Material shown:
Segment Open

-- ==== Sys2Proof/Certificates/Slice0/Obligations.lean ====
section
/-! DEFINITION. The statements for the provers, from the numbered rules of spec/. Where a statement's conclusion is an equation
`exec i s = .next t`, `t` is the state before with the pieces that the rules name replaced, so the equation is the frame as well. -/

open Sys2Proof Sys2Proof.Machine

/-! ## The machine -/

/-- A step takes the command at the front of the queue; on an empty queue only the model's moment advances (log 2). -/
def Obligations.StepTakesTheFront : Prop :=
  (∀ (c : Instr) (q : List Instr) (s : State), step (s.setPending (c :: q)) = exec c (s.setPending q)) ∧
    ∀ s : State, s.pending = [] → step s = .next { s with now := s.now + 1 }

/-- What reset leaves in each block. The timeout timers are stopped, since both upstream clocks read high at the release that the state after reset
stands for (log 1). The bus of a RECOVERING segment, which the spec gives as driven by the bus-clear sequence, is taken as idle (log 21). -/
def Obligations.ResetValues : Prop :=
  State.reset.active = clearedTable ∧ State.reset.staging = ⟨clearedTable, .free, .stopped, .none⟩ ∧
    State.reset.generation = 0 ∧ (∀ n : Fin 32, State.reset.counters[n] = ⟨0, 0⟩) ∧ State.reset.cursors = [] ∧
    State.reset.log = ⟨[], 0, 0⟩ ∧ State.reset.mask = ⟨true, true, true⟩ ∧
    (∀ p : Port, (State.reset.ctx p) = ⟨.idle, none, none⟩ ∧ State.reset.holdLimit p = 10 ∧
      State.reset.mgmt p = ⟨none, .stopping, .normal, none, 0, ⟨0, .done, 0⟩, ⟨.status, 0⟩, none⟩ ∧
      (State.reset.fe p).bus = .free ∧ (State.reset.fe p).byte = .none ∧ (State.reset.fe p).role = .address ∧
      (State.reset.fe p).hold = false ∧ (State.reset.fe p).drive = .released ∧ (State.reset.fe p).timer = .stopped) ∧
    ∀ d : Seg, State.reset.seg d = ⟨.recovering, none, .idle, none, false, ⟨.k100, 25, true⟩, none, none, [], [], none⟩

/-- POWER_ON, and RESET_N_RELEASE after RESET_N was taken low, leave every piece of state at its power-on value, with straps and upstream
clocks as sampled: each front end is as at power-on, its timeout timer counting where its SCL is low at the release, else stopped. The model's own
moment, free-value count and queue go on (log 20). A release without a taken reset changes nothing (log 17). -/
def Obligations.ReleaseGivesThePowerOnState : Prop :=
  ∀ (ma1 ma0 : Bool) (a b : Line) (s : State),
    let t : State := { State.reset with
      straps := BitVec.ofBool ma1 ++ BitVec.ofBool ma0, frontEnds := ⟨.powerOn a, .powerOn b⟩,
      now := s.now, freeCount := s.freeCount, pending := s.pending }
    exec (.powerOn ma1 ma0 a b) s = .next t ∧ (s.inReset = true → exec (.resetNRelease ma1 ma0 a b) s = .next t) ∧
      (s.inReset = false → exec (.resetNRelease ma1 ma0 a b) s = .next s) ∧
      t.mgmtAddr.toNat = 0x48 + 2 * ma1.toNat + ma0.toNat ∧
      ∀ p : Port, t.fe p = ⟨.free, .none, .address, false, .released,
        if (match p with | .A => a | .B => b) = .low then .counting else .stopped⟩
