-- ==== Sys2Proof/Laws/State.lean ====
section
/-! SUPPORT. One lemma for each field under each update of State: what the update changes reads as written, and everything else as before. -/

namespace Sys2Proof.Machine

/-! ## Ports -/

@[simp] theorem other_other (p : Port) : other (other p) = p := by cases p <;> rfl
@[simp] theorem other_ne (p : Port) : other p ≠ p := by cases p <;> decide
theorem eq_other_of_ne (p q : Port) (h : q ≠ p) : q = other p := by cases p <;> cases q <;> first | rfl | exact absurd rfl h

@[simp] theorem PerPort.get_set_self {α : Type} (x : PerPort α) (p : Port) (v : α) : (x.set p v).get p = v := by
  cases p <;> rfl
theorem PerPort.get_set_ne {α : Type} (x : PerPort α) (p q : Port) (v : α) (h : q ≠ p) : (x.set p v).get q = x.get q := by
  cases p <;> cases q <;> first | rfl | exact absurd rfl h

/-! ## Updates -/

/-! ### setFe -/

@[simp] theorem State.setFe_inReset (s : State) (p : Port) (f : FrontEnd) : (s.setFe p f).inReset = s.inReset := rfl
@[simp] theorem State.setFe_straps (s : State) (p : Port) (f : FrontEnd) : (s.setFe p f).straps = s.straps := rfl
@[simp] theorem State.setFe_active (s : State) (p : Port) (f : FrontEnd) : (s.setFe p f).active = s.active := rfl
@[simp] theorem State.setFe_generation (s : State) (p : Port) (f : FrontEnd) : (s.setFe p f).generation = s.generation := rfl
@[simp] theorem State.setFe_counters (s : State) (p : Port) (f : FrontEnd) : (s.setFe p f).counters = s.counters := rfl
@[simp] theorem State.setFe_staging (s : State) (p : Port) (f : FrontEnd) : (s.setFe p f).staging = s.staging := rfl
@[simp] theorem State.setFe_cursors (s : State) (p : Port) (f : FrontEnd) : (s.setFe p f).cursors = s.cursors := rfl
@[simp] theorem State.setFe_log (s : State) (p : Port) (f : FrontEnd) : (s.setFe p f).log = s.log := rfl
@[simp] theorem State.setFe_mask (s : State) (p : Port) (f : FrontEnd) : (s.setFe p f).mask = s.mask := rfl
@[simp] theorem State.setFe_now (s : State) (p : Port) (f : FrontEnd) : (s.setFe p f).now = s.now := rfl
@[simp] theorem State.setFe_freeCount (s : State) (p : Port) (f : FrontEnd) : (s.setFe p f).freeCount = s.freeCount := rfl
@[simp] theorem State.setFe_pending (s : State) (p : Port) (f : FrontEnd) : (s.setFe p f).pending = s.pending := rfl
@[simp] theorem State.setFe_mgmtAddr (s : State) (p : Port) (f : FrontEnd) : (s.setFe p f).mgmtAddr = s.mgmtAddr := rfl
@[simp] theorem State.setFe_ctx (s : State) (p : Port) (f : FrontEnd) (q : Port) : (s.setFe p f).ctx q = s.ctx q := rfl
@[simp] theorem State.setFe_mgmt (s : State) (p : Port) (f : FrontEnd) (q : Port) : (s.setFe p f).mgmt q = s.mgmt q := rfl
@[simp] theorem State.setFe_holdLimit (s : State) (p : Port) (f : FrontEnd) (q : Port) : (s.setFe p f).holdLimit q = s.holdLimit q := rfl
@[simp] theorem State.setFe_seg (s : State) (p : Port) (f : FrontEnd) (e : Seg) : (s.setFe p f).seg e = s.seg e := rfl
@[simp] theorem State.setFe_fe (s : State) (p : Port) (f : FrontEnd) : (s.setFe p f).fe p = f := by cases p <;> rfl
theorem State.setFe_fe_ne (s : State) (p : Port) (f : FrontEnd) (q : Port) (h : q ≠ p) : (s.setFe p f).fe q = s.fe q := by
  cases p <;> cases q <;> first | rfl | exact absurd rfl h
@[simp] theorem State.setFe_fe_other (s : State) (p : Port) (f : FrontEnd) : (s.setFe p f).fe (other p) = s.fe (other p) := by cases p <;> rfl

/-! ### setCtx -/

@[simp] theorem State.setCtx_inReset (s : State) (p : Port) (c : Context) : (s.setCtx p c).inReset = s.inReset := rfl
@[simp] theorem State.setCtx_straps (s : State) (p : Port) (c : Context) : (s.setCtx p c).straps = s.straps := rfl
@[simp] theorem State.setCtx_active (s : State) (p : Port) (c : Context) : (s.setCtx p c).active = s.active := rfl
@[simp] theorem State.setCtx_generation (s : State) (p : Port) (c : Context) : (s.setCtx p c).generation = s.generation := rfl
@[simp] theorem State.setCtx_counters (s : State) (p : Port) (c : Context) : (s.setCtx p c).counters = s.counters := rfl
@[simp] theorem State.setCtx_staging (s : State) (p : Port) (c : Context) : (s.setCtx p c).staging = s.staging := rfl
@[simp] theorem State.setCtx_cursors (s : State) (p : Port) (c : Context) : (s.setCtx p c).cursors = s.cursors := rfl
@[simp] theorem State.setCtx_log (s : State) (p : Port) (c : Context) : (s.setCtx p c).log = s.log := rfl
@[simp] theorem State.setCtx_mask (s : State) (p : Port) (c : Context) : (s.setCtx p c).mask = s.mask := rfl
@[simp] theorem State.setCtx_now (s : State) (p : Port) (c : Context) : (s.setCtx p c).now = s.now := rfl
@[simp] theorem State.setCtx_freeCount (s : State) (p : Port) (c : Context) : (s.setCtx p c).freeCount = s.freeCount := rfl
@[simp] theorem State.setCtx_pending (s : State) (p : Port) (c : Context) : (s.setCtx p c).pending = s.pending := rfl
@[simp] theorem State.setCtx_mgmtAddr (s : State) (p : Port) (c : Context) : (s.setCtx p c).mgmtAddr = s.mgmtAddr := rfl
@[simp] theorem State.setCtx_fe (s : State) (p : Port) (c : Context) (q : Port) : (s.setCtx p c).fe q = s.fe q := rfl
@[simp] theorem State.setCtx_mgmt (s : State) (p : Port) (c : Context) (q : Port) : (s.setCtx p c).mgmt q = s.mgmt q := rfl
@[simp] theorem State.setCtx_holdLimit (s : State) (p : Port) (c : Context) (q : Port) : (s.setCtx p c).holdLimit q = s.holdLimit q := rfl
@[simp] theorem State.setCtx_seg (s : State) (p : Port) (c : Context) (e : Seg) : (s.setCtx p c).seg e = s.seg e := rfl
@[simp] theorem State.setCtx_ctx (s : State) (p : Port) (c : Context) : (s.setCtx p c).ctx p = c := by cases p <;> rfl
theorem State.setCtx_ctx_ne (s : State) (p : Port) (c : Context) (q : Port) (h : q ≠ p) : (s.setCtx p c).ctx q = s.ctx q := by
  cases p <;> cases q <;> first | rfl | exact absurd rfl h
@[simp] theorem State.setCtx_ctx_other (s : State) (p : Port) (c : Context) : (s.setCtx p c).ctx (other p) = s.ctx (other p) := by cases p <;> rfl

/-! ### setMgmt -/

@[simp] theorem State.setMgmt_inReset (s : State) (p : Port) (m : MgmtUnit) : (s.setMgmt p m).inReset = s.inReset := rfl
@[simp] theorem State.setMgmt_straps (s : State) (p : Port) (m : MgmtUnit) : (s.setMgmt p m).straps = s.straps := rfl
@[simp] theorem State.setMgmt_active (s : State) (p : Port) (m : MgmtUnit) : (s.setMgmt p m).active = s.active := rfl
@[simp] theorem State.setMgmt_generation (s : State) (p : Port) (m : MgmtUnit) : (s.setMgmt p m).generation = s.generation := rfl
@[simp] theorem State.setMgmt_counters (s : State) (p : Port) (m : MgmtUnit) : (s.setMgmt p m).counters = s.counters := rfl
@[simp] theorem State.setMgmt_staging (s : State) (p : Port) (m : MgmtUnit) : (s.setMgmt p m).staging = s.staging := rfl
@[simp] theorem State.setMgmt_cursors (s : State) (p : Port) (m : MgmtUnit) : (s.setMgmt p m).cursors = s.cursors := rfl
@[simp] theorem State.setMgmt_log (s : State) (p : Port) (m : MgmtUnit) : (s.setMgmt p m).log = s.log := rfl
@[simp] theorem State.setMgmt_mask (s : State) (p : Port) (m : MgmtUnit) : (s.setMgmt p m).mask = s.mask := rfl
@[simp] theorem State.setMgmt_now (s : State) (p : Port) (m : MgmtUnit) : (s.setMgmt p m).now = s.now := rfl
@[simp] theorem State.setMgmt_freeCount (s : State) (p : Port) (m : MgmtUnit) : (s.setMgmt p m).freeCount = s.freeCount := rfl
@[simp] theorem State.setMgmt_pending (s : State) (p : Port) (m : MgmtUnit) : (s.setMgmt p m).pending = s.pending := rfl
@[simp] theorem State.setMgmt_mgmtAddr (s : State) (p : Port) (m : MgmtUnit) : (s.setMgmt p m).mgmtAddr = s.mgmtAddr := rfl
@[simp] theorem State.setMgmt_fe (s : State) (p : Port) (m : MgmtUnit) (q : Port) : (s.setMgmt p m).fe q = s.fe q := rfl
@[simp] theorem State.setMgmt_ctx (s : State) (p : Port) (m : MgmtUnit) (q : Port) : (s.setMgmt p m).ctx q = s.ctx q := rfl
@[simp] theorem State.setMgmt_holdLimit (s : State) (p : Port) (m : MgmtUnit) (q : Port) : (s.setMgmt p m).holdLimit q = s.holdLimit q := rfl
@[simp] theorem State.setMgmt_seg (s : State) (p : Port) (m : MgmtUnit) (e : Seg) : (s.setMgmt p m).seg e = s.seg e := rfl
@[simp] theorem State.setMgmt_mgmt (s : State) (p : Port) (m : MgmtUnit) : (s.setMgmt p m).mgmt p = m := by cases p <;> rfl
theorem State.setMgmt_mgmt_ne (s : State) (p : Port) (m : MgmtUnit) (q : Port) (h : q ≠ p) : (s.setMgmt p m).mgmt q = s.mgmt q := by
  cases p <;> cases q <;> first | rfl | exact absurd rfl h
@[simp] theorem State.setMgmt_mgmt_other (s : State) (p : Port) (m : MgmtUnit) : (s.setMgmt p m).mgmt (other p) = s.mgmt (other p) := by cases p <;> rfl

Segment Closed

Directions:
Give back exactly the lines above starting at the line where "m).counters = s.counters := rfl" appears and ending at the line where "m).staging = s.staging := rfl" appears, both included, with no other lines.

Exercise answer:
@[simp] theorem State.setMgmt_counters (s : State) (p : Port) (m : MgmtUnit) : (s.setMgmt p m).counters = s.counters := rfl
@[simp] theorem State.setMgmt_staging (s : State) (p : Port) (m : MgmtUnit) : (s.setMgmt p m).staging = s.staging := rfl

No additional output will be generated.